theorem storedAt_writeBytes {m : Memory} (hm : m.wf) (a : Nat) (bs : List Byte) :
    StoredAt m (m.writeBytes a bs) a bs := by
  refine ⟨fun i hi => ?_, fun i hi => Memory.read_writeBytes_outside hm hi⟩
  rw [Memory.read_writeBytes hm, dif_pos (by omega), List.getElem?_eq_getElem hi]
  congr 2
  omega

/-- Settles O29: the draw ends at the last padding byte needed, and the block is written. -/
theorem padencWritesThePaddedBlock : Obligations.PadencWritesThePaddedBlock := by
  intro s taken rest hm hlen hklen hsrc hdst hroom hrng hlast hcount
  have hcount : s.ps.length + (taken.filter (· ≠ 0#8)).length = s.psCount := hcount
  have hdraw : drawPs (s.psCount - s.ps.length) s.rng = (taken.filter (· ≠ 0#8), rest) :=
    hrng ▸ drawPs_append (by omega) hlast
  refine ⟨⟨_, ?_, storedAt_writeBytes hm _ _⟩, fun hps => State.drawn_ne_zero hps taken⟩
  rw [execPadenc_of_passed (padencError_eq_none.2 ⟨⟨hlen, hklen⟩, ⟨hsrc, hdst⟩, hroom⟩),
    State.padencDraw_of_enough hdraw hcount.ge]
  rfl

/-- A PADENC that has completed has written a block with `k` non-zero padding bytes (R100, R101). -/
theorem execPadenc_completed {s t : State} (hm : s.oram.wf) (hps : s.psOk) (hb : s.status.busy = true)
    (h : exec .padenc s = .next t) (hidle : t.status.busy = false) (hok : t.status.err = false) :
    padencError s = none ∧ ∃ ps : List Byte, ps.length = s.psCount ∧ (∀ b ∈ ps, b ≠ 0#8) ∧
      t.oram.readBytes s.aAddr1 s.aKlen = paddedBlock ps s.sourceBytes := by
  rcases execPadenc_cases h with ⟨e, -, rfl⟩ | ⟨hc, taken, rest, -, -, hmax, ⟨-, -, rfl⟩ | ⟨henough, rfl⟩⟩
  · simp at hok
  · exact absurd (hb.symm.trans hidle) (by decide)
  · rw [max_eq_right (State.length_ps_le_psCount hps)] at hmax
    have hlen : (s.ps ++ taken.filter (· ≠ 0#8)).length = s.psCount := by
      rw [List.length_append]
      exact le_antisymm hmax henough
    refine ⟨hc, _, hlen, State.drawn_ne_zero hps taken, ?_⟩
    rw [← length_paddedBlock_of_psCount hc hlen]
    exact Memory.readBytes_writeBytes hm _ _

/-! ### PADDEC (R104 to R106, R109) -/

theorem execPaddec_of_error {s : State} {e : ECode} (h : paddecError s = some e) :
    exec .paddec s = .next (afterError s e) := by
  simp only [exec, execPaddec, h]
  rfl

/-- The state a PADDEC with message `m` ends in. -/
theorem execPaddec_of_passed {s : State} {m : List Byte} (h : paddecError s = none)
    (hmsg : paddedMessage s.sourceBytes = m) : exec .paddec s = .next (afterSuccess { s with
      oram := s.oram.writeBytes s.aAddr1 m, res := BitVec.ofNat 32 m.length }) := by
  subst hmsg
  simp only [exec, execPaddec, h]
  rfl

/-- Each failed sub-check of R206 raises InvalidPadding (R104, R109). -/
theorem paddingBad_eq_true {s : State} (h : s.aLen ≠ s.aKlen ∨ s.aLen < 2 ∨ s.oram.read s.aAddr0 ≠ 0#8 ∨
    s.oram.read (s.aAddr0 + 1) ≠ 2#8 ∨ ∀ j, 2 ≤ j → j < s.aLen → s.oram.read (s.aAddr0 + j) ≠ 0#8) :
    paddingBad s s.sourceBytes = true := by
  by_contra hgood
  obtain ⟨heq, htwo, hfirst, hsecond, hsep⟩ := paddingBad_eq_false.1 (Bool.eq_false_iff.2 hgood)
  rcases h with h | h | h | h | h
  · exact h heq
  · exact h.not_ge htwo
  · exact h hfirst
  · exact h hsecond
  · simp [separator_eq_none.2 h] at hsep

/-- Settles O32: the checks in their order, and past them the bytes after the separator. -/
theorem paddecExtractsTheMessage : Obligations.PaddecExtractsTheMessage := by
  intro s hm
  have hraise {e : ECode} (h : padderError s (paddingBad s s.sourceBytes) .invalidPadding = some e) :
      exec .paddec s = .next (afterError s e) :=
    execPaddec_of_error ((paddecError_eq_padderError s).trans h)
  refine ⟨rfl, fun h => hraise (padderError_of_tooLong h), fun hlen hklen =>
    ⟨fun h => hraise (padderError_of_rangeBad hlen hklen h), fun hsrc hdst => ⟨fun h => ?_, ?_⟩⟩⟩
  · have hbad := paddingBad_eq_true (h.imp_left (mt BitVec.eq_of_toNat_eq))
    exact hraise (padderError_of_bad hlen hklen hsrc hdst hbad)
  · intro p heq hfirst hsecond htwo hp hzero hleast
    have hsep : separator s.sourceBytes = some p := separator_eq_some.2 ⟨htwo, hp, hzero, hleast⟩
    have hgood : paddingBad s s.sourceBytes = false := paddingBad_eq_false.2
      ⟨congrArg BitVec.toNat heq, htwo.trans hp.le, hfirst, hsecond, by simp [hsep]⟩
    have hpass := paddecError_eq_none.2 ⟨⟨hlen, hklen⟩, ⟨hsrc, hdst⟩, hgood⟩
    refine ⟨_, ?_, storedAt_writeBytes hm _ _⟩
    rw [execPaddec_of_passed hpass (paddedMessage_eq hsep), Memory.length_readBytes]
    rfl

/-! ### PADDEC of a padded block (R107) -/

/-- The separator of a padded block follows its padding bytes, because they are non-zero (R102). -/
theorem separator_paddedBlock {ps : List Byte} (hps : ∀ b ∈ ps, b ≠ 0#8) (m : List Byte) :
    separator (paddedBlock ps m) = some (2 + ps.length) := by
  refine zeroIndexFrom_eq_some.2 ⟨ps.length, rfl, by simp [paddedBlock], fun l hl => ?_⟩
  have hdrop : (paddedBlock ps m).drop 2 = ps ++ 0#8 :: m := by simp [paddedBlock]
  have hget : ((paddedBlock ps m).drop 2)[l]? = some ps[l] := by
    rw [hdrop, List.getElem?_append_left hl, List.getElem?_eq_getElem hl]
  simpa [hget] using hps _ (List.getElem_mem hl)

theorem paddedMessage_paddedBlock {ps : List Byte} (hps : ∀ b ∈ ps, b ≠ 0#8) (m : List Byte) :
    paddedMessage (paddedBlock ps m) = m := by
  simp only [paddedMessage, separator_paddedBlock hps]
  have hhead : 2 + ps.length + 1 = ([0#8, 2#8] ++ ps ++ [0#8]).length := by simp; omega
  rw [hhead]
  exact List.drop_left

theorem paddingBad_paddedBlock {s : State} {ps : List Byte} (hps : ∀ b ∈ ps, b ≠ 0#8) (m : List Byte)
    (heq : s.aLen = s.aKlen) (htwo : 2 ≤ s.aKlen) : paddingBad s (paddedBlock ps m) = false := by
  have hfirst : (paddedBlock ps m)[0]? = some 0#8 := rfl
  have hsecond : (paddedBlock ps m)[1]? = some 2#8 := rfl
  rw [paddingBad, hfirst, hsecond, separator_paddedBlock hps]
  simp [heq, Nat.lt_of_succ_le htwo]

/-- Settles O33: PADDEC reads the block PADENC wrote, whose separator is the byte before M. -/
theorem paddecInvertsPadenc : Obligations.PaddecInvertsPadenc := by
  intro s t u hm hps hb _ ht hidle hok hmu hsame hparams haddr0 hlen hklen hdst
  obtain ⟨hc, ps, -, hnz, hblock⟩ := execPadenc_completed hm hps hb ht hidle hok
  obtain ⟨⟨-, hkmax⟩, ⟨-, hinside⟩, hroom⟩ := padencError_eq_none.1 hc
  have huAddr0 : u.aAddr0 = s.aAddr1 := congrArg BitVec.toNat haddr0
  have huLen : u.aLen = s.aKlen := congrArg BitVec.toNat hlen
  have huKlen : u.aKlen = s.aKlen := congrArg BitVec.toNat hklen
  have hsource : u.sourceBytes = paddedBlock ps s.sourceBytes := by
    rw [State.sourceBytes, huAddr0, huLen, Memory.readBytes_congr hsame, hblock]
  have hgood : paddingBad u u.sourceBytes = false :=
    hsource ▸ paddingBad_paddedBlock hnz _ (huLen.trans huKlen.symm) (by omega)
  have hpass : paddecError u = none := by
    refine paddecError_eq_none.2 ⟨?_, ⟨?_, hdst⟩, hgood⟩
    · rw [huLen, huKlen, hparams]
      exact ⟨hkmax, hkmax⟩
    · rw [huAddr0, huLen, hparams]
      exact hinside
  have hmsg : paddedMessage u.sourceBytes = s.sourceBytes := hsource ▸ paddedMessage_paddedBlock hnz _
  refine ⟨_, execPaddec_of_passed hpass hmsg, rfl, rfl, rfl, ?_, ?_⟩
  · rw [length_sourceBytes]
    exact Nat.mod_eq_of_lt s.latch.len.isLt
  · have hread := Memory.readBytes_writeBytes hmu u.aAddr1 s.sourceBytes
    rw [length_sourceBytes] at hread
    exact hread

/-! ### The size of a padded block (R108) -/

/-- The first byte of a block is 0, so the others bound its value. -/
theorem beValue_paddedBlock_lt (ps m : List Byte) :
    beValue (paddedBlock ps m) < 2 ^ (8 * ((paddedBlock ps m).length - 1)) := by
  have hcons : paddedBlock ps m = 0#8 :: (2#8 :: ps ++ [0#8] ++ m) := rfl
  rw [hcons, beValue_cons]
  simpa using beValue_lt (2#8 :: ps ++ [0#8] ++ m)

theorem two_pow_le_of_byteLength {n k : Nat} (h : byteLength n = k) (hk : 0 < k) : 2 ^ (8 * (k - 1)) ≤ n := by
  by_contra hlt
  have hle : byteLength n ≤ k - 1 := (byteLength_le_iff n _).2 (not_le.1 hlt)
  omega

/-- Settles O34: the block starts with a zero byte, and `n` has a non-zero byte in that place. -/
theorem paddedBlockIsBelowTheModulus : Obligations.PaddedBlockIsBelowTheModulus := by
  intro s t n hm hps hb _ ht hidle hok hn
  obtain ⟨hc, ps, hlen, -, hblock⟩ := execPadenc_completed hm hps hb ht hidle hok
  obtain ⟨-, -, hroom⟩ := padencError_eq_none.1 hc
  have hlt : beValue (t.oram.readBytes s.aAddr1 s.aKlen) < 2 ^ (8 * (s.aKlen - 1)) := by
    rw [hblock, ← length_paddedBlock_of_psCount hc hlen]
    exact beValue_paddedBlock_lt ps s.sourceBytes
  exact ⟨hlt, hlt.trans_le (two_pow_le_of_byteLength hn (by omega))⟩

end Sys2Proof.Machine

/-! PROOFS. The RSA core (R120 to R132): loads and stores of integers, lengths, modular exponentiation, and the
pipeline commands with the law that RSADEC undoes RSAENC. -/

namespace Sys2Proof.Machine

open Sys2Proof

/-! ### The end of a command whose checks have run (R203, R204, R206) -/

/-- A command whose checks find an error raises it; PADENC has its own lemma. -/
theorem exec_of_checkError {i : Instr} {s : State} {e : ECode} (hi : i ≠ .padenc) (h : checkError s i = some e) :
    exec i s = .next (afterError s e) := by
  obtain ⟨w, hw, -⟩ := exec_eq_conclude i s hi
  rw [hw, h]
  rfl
=-=-=
Work item: Copy exactly. Start at the line containing "Obligations.PaddedBlockIsBelowTheModulus := by" and continue through the last line of the records.

Exercise solution:
theorem paddedBlockIsBelowTheModulus : Obligations.PaddedBlockIsBelowTheModulus := by
  intro s t n hm hps hb _ ht hidle hok hn
  obtain ⟨hc, ps, hlen, -, hblock⟩ := execPadenc_completed hm hps hb ht hidle hok
  obtain ⟨-, -, hroom⟩ := padencError_eq_none.1 hc
  have hlt : beValue (t.oram.readBytes s.aAddr1 s.aKlen) < 2 ^ (8 * (s.aKlen - 1)) := by
    rw [hblock, ← length_paddedBlock_of_psCount hc hlen]
    exact beValue_paddedBlock_lt ps s.sourceBytes
  exact ⟨hlt, hlt.trans_le (two_pow_le_of_byteLength hn (by omega))⟩

end Sys2Proof.Machine

/-! PROOFS. The RSA core (R120 to R132): loads and stores of integers, lengths, modular exponentiation, and the
pipeline commands with the law that RSADEC undoes RSAENC. -/

namespace Sys2Proof.Machine

open Sys2Proof

/-! ### The end of a command whose checks have run (R203, R204, R206) -/

/-- A command whose checks find an error raises it; PADENC has its own lemma. -/
theorem exec_of_checkError {i : Instr} {s : State} {e : ECode} (hi : i ≠ .padenc) (h : checkError s i = some e) :
    exec i s = .next (afterError s e) := by
  obtain ⟨w, hw, -⟩ := exec_eq_conclude i s hi
  rw [hw, h]
  rfl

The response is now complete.